TASK INSTRUCTIONS: Give the line containing "keepMax : Nat" again, exactly, along with all later lines of the entries, through the last one.

[Excerpts from a dataset]

*** Block opens ***

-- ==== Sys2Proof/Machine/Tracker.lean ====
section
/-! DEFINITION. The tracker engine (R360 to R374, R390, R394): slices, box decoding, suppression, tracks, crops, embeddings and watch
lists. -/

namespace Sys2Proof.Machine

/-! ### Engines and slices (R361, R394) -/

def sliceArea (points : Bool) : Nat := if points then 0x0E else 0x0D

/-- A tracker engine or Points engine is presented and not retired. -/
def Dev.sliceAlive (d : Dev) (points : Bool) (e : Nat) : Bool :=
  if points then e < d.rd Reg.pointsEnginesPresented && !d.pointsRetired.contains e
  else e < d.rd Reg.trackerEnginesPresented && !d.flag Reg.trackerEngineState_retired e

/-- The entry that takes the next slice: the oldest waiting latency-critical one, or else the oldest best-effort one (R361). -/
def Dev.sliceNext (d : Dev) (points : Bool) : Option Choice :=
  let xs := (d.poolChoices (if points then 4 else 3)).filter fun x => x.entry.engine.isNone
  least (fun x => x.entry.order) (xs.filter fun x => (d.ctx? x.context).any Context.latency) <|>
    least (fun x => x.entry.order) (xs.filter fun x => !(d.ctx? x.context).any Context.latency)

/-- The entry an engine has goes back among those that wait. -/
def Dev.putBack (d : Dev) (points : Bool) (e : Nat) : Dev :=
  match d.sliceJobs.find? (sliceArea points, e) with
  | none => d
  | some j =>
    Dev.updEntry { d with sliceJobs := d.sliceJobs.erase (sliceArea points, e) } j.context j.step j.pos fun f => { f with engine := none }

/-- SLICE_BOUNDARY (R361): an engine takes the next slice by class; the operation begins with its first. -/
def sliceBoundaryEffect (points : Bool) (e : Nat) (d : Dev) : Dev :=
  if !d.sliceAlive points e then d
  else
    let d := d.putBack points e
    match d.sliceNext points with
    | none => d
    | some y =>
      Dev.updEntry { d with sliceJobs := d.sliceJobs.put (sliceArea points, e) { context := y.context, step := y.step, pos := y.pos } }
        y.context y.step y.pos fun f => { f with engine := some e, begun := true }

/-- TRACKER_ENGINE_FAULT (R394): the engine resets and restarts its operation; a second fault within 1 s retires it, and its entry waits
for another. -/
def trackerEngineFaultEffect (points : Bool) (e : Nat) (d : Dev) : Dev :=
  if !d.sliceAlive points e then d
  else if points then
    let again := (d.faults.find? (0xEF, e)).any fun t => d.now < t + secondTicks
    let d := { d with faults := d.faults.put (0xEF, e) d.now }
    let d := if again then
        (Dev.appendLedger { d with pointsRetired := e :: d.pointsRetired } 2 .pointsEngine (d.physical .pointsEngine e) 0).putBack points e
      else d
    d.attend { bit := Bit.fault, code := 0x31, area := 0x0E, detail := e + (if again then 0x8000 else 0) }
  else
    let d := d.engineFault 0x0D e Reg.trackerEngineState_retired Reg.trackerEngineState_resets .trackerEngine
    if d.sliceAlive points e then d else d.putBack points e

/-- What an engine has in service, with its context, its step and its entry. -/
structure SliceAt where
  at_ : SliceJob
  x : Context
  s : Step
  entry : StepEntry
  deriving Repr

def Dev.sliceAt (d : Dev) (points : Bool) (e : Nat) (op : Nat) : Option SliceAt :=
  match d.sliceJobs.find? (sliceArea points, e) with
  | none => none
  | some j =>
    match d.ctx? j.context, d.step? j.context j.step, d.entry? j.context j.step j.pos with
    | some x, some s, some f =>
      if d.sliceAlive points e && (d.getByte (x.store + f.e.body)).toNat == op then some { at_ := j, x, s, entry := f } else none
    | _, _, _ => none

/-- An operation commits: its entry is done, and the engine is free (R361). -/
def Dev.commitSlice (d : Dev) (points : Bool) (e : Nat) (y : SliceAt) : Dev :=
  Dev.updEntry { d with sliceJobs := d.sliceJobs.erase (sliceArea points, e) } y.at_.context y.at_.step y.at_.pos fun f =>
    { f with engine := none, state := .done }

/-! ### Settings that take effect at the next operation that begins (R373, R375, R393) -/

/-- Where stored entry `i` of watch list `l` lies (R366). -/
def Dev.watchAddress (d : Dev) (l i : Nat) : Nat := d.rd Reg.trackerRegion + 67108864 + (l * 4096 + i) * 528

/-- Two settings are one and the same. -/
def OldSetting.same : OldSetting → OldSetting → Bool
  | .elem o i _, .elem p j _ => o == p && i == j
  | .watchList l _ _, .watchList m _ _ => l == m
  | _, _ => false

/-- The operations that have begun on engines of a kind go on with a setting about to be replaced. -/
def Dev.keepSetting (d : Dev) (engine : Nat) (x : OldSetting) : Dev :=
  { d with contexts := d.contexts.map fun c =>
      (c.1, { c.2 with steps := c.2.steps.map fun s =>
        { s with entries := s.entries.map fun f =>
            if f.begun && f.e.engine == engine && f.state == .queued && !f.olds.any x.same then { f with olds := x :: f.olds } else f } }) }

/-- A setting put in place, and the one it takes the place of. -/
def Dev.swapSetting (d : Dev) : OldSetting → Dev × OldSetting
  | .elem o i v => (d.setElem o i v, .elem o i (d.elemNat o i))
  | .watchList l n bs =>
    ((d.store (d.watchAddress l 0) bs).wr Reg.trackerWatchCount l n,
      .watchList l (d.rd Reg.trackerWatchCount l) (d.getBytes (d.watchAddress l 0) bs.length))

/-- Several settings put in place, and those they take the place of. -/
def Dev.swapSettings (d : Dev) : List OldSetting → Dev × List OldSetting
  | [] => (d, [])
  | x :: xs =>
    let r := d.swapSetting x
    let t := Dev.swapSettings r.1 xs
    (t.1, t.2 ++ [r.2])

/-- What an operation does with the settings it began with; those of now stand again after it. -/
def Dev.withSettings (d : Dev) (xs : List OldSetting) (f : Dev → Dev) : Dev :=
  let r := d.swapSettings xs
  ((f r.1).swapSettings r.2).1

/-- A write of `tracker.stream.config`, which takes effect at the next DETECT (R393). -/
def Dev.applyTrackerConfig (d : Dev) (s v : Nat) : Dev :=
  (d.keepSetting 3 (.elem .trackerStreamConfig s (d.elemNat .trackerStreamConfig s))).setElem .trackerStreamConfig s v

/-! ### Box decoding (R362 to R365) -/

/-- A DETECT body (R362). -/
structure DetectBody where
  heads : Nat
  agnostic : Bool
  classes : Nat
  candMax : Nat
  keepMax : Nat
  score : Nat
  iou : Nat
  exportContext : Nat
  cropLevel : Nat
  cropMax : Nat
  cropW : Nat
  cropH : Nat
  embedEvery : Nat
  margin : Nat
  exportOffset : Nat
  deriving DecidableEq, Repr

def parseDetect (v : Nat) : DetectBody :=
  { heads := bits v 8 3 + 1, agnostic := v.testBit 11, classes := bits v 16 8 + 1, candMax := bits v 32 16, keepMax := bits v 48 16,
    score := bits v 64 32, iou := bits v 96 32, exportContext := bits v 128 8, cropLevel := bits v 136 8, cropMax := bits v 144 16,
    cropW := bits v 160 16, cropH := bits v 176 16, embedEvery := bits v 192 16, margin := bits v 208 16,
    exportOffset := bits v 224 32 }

*** Block closes ***

EXERCISE RESULT:
  keepMax : Nat
  score : Nat
  iou : Nat
  exportContext : Nat
  cropLevel : Nat
  cropMax : Nat
  cropW : Nat
  cropH : Nat
  embedEvery : Nat
  margin : Nat
  exportOffset : Nat
  deriving DecidableEq, Repr

def parseDetect (v : Nat) : DetectBody :=
  { heads := bits v 8 3 + 1, agnostic := v.testBit 11, classes := bits v 16 8 + 1, candMax := bits v 32 16, keepMax := bits v 48 16,
    score := bits v 64 32, iou := bits v 96 32, exportContext := bits v 128 8, cropLevel := bits v 136 8, cropMax := bits v 144 16,
    cropW := bits v 160 16, cropH := bits v 176 16, embedEvery := bits v 192 16, margin := bits v 208 16,
    exportOffset := bits v 224 32 }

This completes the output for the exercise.